Realizing I could support myself entirely through skill and a laptop from
anywhere with decent internet.
Those moments build a deep sense of agency. You feel capable.
The Low Points
There were also rough patches.
Getting sick alone in a foreign country.
Losing a client unexpectedly and recalculating my runway at midnight.
Feeling socially exhausted from constantly meeting new people.
Working from a noisy apartment with construction outside while trying to
push a critical deployment.
It’s not all sunsets and laptops by the sea. In fact, I rarely worked by the sea.
Sand and electronics don’t mix well.
Would I Recommend It?
It depends entirely on your temperament.
If you’re adaptable, reasonably disciplined, and comfortable with uncertainty,
it can be incredible.
If you crave stability, consistent routine, and deep-rooted community, it
might feel disorienting.
Also, it’s important to separate two things: freelancing and traveling.

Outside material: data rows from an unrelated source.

theorem openCensus (h : CensusHeader) (hs : P s) : P (s.openCensus h) := by
  have hopened : P (s.setMembership { s.membership with census := some (recordOf h) }) := by
    refine K.membership _ hs rfl (.inl rfl) fun _ r hr list hlist => ?_
    cases hr
    cases hlist
  unfold State.openCensus
  dsimp only
  split
  · exact K.enter _ _ hopened
  · exact hopened

/-- A record whose reference, if it has one, is that of the census in progress. -/
theorem setCensus (q : CensusRecord) (h : P s)
    (hq : s.OrderSound → ∀ list, q.reference = some list → WellFormedList list) :
    P (s.setMembership { s.membership with census := some q }) := by
  refine K.membership _ h rfl (.inl rfl) fun hs r hr => ?_
  cases hr
  exact hq hs

theorem takeListAnswer {r : CensusRecord} (a : WireListAnswer) (h : P s) (hr : s.membership.census = some r) :
    P (s.takeListAnswer r a) := by
  unfold State.takeListAnswer
  split
  next list hlist =>
    refine K.setCensus _ h fun hs reference hreference => ?_
    unfold CensusRecord.hearList at hreference
    dsimp only at hreference
    split at hreference
    next old hold =>
      cases hreference
      exact hs.2 r hr _ hold
    next =>
      cases hreference
      exact heardList_wellFormed hlist
  next => exact h

theorem takeJoinAnswer {r : CensusRecord} (j : Nat) (a : WireJoinAnswer) (h : P s) (hr : s.membership.census = some r) :
    P (s.takeJoinAnswer r j a) := by
  unfold State.takeJoinAnswer
  split
  · exact K.setCensus _ h fun hs list hlist => hs.2 r hr list hlist
  · exact h

theorem compareWithReference {r : CensusRecord} (reference : List Entry) (h : P s)
    (hr : s.membership.census = some r) : P (s.compareWithReference r reference) := by
  unfold State.compareWithReference
  repeat' split
  · exact h
  · exact K.enterWithNote _ _ (K.setCensus _ h fun hs list hlist => hs.2 r hr list hlist)
  · exact K.enterWithNote _ _ h
  all_goals exact h

/-- R47, R48: the end of the list slots keeps `P`: the list that a JOINING station takes is the reference. -/
theorem endListSlots {r : CensusRecord} (h : P s) (hr : s.membership.census = some r) : P (s.endListSlots r) := by
  have hreference (hs : s.OrderSound) : WellFormedList (r.reference.getD []) := reference_wellFormed (hs.2 r hr)
  have hset : P (s.setMembership
      { s.membership with census := some { r with reference := some (r.reference.getD []) } }) := by
    refine K.setCensus _ h fun hs list hlist => ?_
    cases hlist
    exact hreference hs
  have hcompared := K.compareWithReference (r := { r with reference := some (r.reference.getD []) })
    (r.reference.getD []) hset rfl
  unfold State.endListSlots
  dsimp only
  split
  · exact K.order _ h hcompared hreference
  · exact hcompared

theorem followSlot (k : Nat) (h : P s) : P (s.followSlot k) := by
  unfold State.followSlot
  split
  · exact h
  next r hr =>
    dsimp only
    repeat' split
    · exact K.setBus _ h
    · exact K.setBus _ (K.endListSlots h hr)
    · exact K.setBus _ h

theorem linkAtCensusEnd (before : State) (r : CensusRecord) (h : P s) : P (s.linkAtCensusEnd before r) := by
  unfold State.linkAtCensusEnd
  repeat' split
  · exact K.enterWithNote _ _ h
  · exact K.enterWithNote _ _ h
  · exact K.enter _ _ h
  · exact h
  · exact K.note _ h
  · exact K.enterWithNote _ _ h
  · exact K.enterWithNote _ _ h
  all_goals exact h

theorem censusEnd (h : P s) : P s.censusEnd := by
  unfold State.censusEnd
  split
  next r hr =>
    refine K.linkAtCensusEnd s r (K.membership _ (K.order _ h h fun hs => ?_) rfl (.inr (Nat.zero_le _)) ?_)
    · exact newList_wellFormed (reference_wellFormed (hs.2 r hr))
    · intro _ q hq
      cases hq
  next => exact h

/-! ### Tenures -/

theorem tenureEnd (o : TenureOutcome) (h : P s) : P (s.tenureEnd o) := by
  have hrotated : P s.rotate := K.order _ h h fun hs => hs.1.perm (rotated_perm _ _ _ _)
  have hcounted : P s.rotate.countTenure :=
    K.membership _ hrotated rfl (.inr (Nat.min_le_left _ _)) fun hs r hr list hlist => hs.2 r hr list hlist
  refine K.setBus _ ?_
  unfold State.takeOutcome
  dsimp only [State.draw]
  repeat' split
  · exact K.landingOutcome o (K.senderOutcome o (K.setChoices _ hcounted))
  · exact K.senderOutcome o (K.landingOutcome o (K.setChoices _ hcounted))
  · exact K.landingOutcome o (K.senderOutcome o hcounted)

theorem endedByStartMark (h : P s) : P s.endedByStartMark := by
  unfold State.endedByStartMark
  split
  · exact K.tenureEnd _ h
  · exact K.abandonCensus h
  · exact h
  · exact h

theorem sendTenure (h : P s) : P s.sendTenure := by
  unfold State.sendTenure
  split
  · exact K.setBus _ (K.setLastSent _ (K.channel _ _ h rfl rfl (.inl (Nat.le_refl _))))
  · exact K.setBus _ h

theorem takeWin (tenureWon : Bool) (won : Option Claim) (h : P s) : P (s.takeWin tenureWon won) := by
  unfold State.takeWin
  split
  · exact K.sendTenure h
  · exact K.setBus _ h
  · exact K.setBus _ h

theorem takeHeader (hd : Header) (h : P s) : P (s.takeHeader hd) := by
  have hcompared : P (s.compareHeader hd.sender) := K.order _ h h fun hs => hs.1
  unfold State.takeHeader
  dsimp only
  split
  · exact K.landingOfWindows _ (K.setBus _ hcompared) rfl (.inl (Nat.le_refl _))
  · exact K.setBus _ hcompared

theorem takeFrameArrival (hd : Header) (f : WireFrame) (h : P s) : P (s.takeFrameArrival hd f) := by
  unfold State.takeFrameArrival
  dsimp only
  repeat' split
  · exact K.landFrame _ f (K.setBus _ h)
  · exact K.setBus _ (K.setBus _ h)
  · exact K.setBus _ h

Freelancing alone is unstable.
Traveling alone is destabilizing.
Combining them doubles the volatility.
If your freelance career is already stable, adding travel is much easier. If
you’re just starting freelancing and planning to travel simultaneously, that’s
a high-stress combo.
The Big Question
The real question isn’t whether it’s possible. It absolutely is.

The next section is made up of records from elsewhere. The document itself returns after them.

-- ==== Sys2Proof/Syntax.lean ====
section
/-! DEFINITION. The commands of the block: one constructor for each row of spec/opcode_table.json. -/

namespace Sys2Proof

/-- A command of the EH6420. A write command carries the word it writes, the data and the byte enables. -/
inductive Instr where
  /-- RESET_PIN_FALL (R181). -/
  | resetPinFall
  /-- RESET_PIN_RELEASE (R181), with the four strap pins (R174). -/
  | resetPinRelease (straps : BitVec 4)
  /-- PLANT_TIME_TICK (R177). -/
  | plantTimeTick
  /-- PLAIN_WRITE (R173), at any word address. -/
  | plainWrite (addr : Address) (data : Word) (be : ByteEnables)
  /-- MASTER_BURST_START (R178): in a gap, or, with `read`, when a processor read that uses the array port arrives and may be
  held (R180). Log entry 9. -/
  | masterBurstStart (read : Bool)
  /-- SCAN_BURST_END (R182). -/
  | scanBurstEnd
  /-- LINE_PRESENTATION (R20). -/
  | linePresentation
  /-- LINE_STATE_WRITE (R2): word 0 of a line. -/
  | lineStateWrite (line : LineNo) (data : Word) (be : ByteEnables)
  /-- LINE_CONFIG_WRITE (R3): word 1 of a line. -/
  | lineConfigWrite (line : LineNo) (data : Word) (be : ByteEnables)
  /-- GROUP_HEADER_WRITE (R21). -/
  | groupHeaderWrite (group : GroupNo) (word : Fin 8) (data : Word) (be : ByteEnables)
  /-- MEMBER_WORD_WRITE (R23). -/
  | memberWordWrite (group : GroupNo) (position : MemberPos) (data : Word) (be : ByteEnables)
  /-- PERMISSION_WRITE (R53). -/
  | permissionWrite (pickup : PickupNo) (word : Fin 2) (data : Word) (be : ByteEnables)
  /-- CONTROL_WORD_WRITE (R29, R61): SA 0x0009. -/
  | controlWordWrite (data : Word) (be : ByteEnables)
  /-- LINK_ENABLE_WRITE (R148): SA 0x0008. -/
  | linkEnableWrite (data : Word) (be : ByteEnables)
  /-- ZONE_RECORD_WRITE (R121). -/
  | zoneRecordWrite (zone : ZoneNo) (word : Fin 8) (data : Word) (be : ByteEnables)
  /-- PAGE_TARGET_WRITE (R75). -/
  | pageTargetWrite (target : TargetNo) (data : Word) (be : ByteEnables)
  /-- TONE_PATTERN_WRITE (R107): step word 0..7 of a pattern, or its repeat word (8). -/
  | tonePatternWrite (pattern : PatternNo) (word : Fin 9) (data : Word) (be : ByteEnables)
  /-- CLIP_DIRECTORY_WRITE (R101). -/
  | clipDirectoryWrite (clip : ClipNo) (word : Fin 2) (data : Word) (be : ByteEnables)
  /-- LIVE_BUFFER_WRITE (R113). -/
  | liveBufferWrite (channel : LiveNo) (word : Fin 128) (data : Word) (be : ByteEnables)
  /-- CONSUMER_INDEX_WRITE (R167): SA 0x0005. -/
  | consumerIndexWrite (data : Word) (be : ByteEnables)
  /-- INTERRUPT_WORD_WRITE (R169): SA 0x0006. -/
  | interruptWordWrite (data : Word) (be : ByteEnables)
  /-- PARAMETER_WORD_WRITE (R158): P0..P3 of a slot. -/
  | parameterWordWrite (slot : SlotNo) (word : Fin 4) (data : Word) (be : ByteEnables)
  /-- CMD_WRITE (R155). -/
  | cmdWrite (slot : SlotNo) (data : Word) (be : ByteEnables)
  /-- HUNT (R47), taken from a slot. -/
  | hunt
  /-- CANCEL (R19), taken from a slot. -/
  | cancel
  /-- SIGN_IN (R48), taken from a slot. -/
  | signIn
  /-- SIGN_OUT (R48), taken from a slot. -/
  | signOut
  /-- SET_NIGHT (R49), taken from a slot. -/
  | setNight
  /-- SET_DAY (R49), taken from a slot. -/
  | setDay
  /-- GROUP_PICKUP (R56), taken from a slot. -/
  | groupPickup
  /-- DIRECTED_PICKUP (R57), taken from a slot. -/
  | directedPickup
  /-- PARK (R62), taken from a slot. -/
  | park
  /-- RETRIEVE (R67), taken from a slot. -/
  | retrieve
  /-- PAGE_START (R93), taken from a slot. -/
  | pageStart
  /-- PAGE_END (R94), taken from a slot. -/
  | pageEnd
  /-- RESTART (R185), taken from a slot. -/
  | restart
  /-- UNKNOWN_COMMAND (R159), taken from a slot. -/
  | unknownCommand
  /-- CONFIRM_TIMER_EXPIRY (R31) of the reservation a line carries. -/
  | confirmTimerExpiry (line : LineNo)
  /-- NO_ANSWER_TIMER_EXPIRY (R33) of a call. -/
  | noAnswerTimerExpiry (ref : CallRef)
  /-- OVERFLOW_WAIT_EXPIRY (R42) of a call. -/
  | overflowWaitExpiry (ref : CallRef)
  /-- FLOOR_DELAY_EXPIRY (R45) of a call. -/
  | floorDelayExpiry (ref : CallRef)
  /-- PARK_TIMER_EXPIRY (R68) of a park slot. -/
  | parkTimerExpiry (slot : ParkNo)
  /-- WAIT_LIMIT_EXPIRY (R87) of a page. -/
  | waitLimitExpiry (page : PageNo)
  /-- MAX_DURATION_EXPIRY (R89) of a page. -/
  | maxDurationExpiry (page : PageNo)
  /-- SAMPLE_PRODUCE (R111) by a page's player context. -/
  | sampleProduce (page : PageNo)
  /-- BLOCK_FETCH_LANDS (R103). -/
  | blockFetchLands
  /-- NOTICE_POSTING_COMPLETE (R166). -/
  | noticePostingComplete
  /-- HOLDOFF_EXPIRY (R170). -/
  | holdoffExpiry
  /-- FRAME_START (R147). -/
  | frameStart
  /-- MIC_SAMPLE (R117): the 128 bits that each zone's microphone gave since the last sample, bit 0 the first; the 24 chains take
  them at the same edges (R116). `order` is that of `blockComplete`, for blocks that are still to complete. -/
  | micSample (order : List ZoneNo) (bits : Vector (BitVec 128) 24)
  /-- BLOCK_COMPLETE (R123): the blocks of the zones complete at the same instant (R116, R119). The manual gives no order for what
  several zones then hand on, so the sender does: the zones of `order` first, the others behind them. -/
  | blockComplete (order : List ZoneNo)
  /-- RESUME_TIMER_EXPIRY (R124). -/
  | resumeTimerExpiry (zone : ZoneNo)
  /-- RAMP_TIMER_EXPIRY (R138). -/
  | rampTimerExpiry (zone : ZoneNo)
  deriving DecidableEq, Repr

end Sys2Proof
end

The question is: what do you want your ordinary Tuesday to look like?
Because that’s most of life. Not the epic weekend trips. Not the Instagram
posts. Just a random Tuesday afternoon.
Do you want that Tuesday in a different city every few months? Or in a
familiar place where you know the barista’s name?
For a while, I wanted movement. It stretched me. It forced growth. It showed
me how little I needed and how capable I could be.
Eventually, I wanted roots.
Final Thoughts
Freelancing while traveling gave me perspective. It taught me discipline,
resilience, negotiation, and self-trust. It also taught me that freedom without
structure turns into chaos pretty quickly.
I don’t regret a second of it. Even the stressful parts were formative.
Would I live out of a suitcase forever? Probably not.
Would I do another extended stint abroad with remote work? Absolutely.
It’s not a magic life hack. It’s just a different trade-off structure. You trade
stability for flexibility. Routine for novelty. Long-term consistency for short-
term intensity.
For some seasons of life, that trade is exactly right.
If you’re considering it, my advice is simple: stabilize your income first, build
a cushion, test it for a few months instead of committing to a year, and be
honest with yourself about what you need emotionally — not just financially.
It can be one of the most liberating experiences you’ll ever have.
Just don’t confuse “location independent” with “problem free.”
You’re still you. You’re just somewhere else.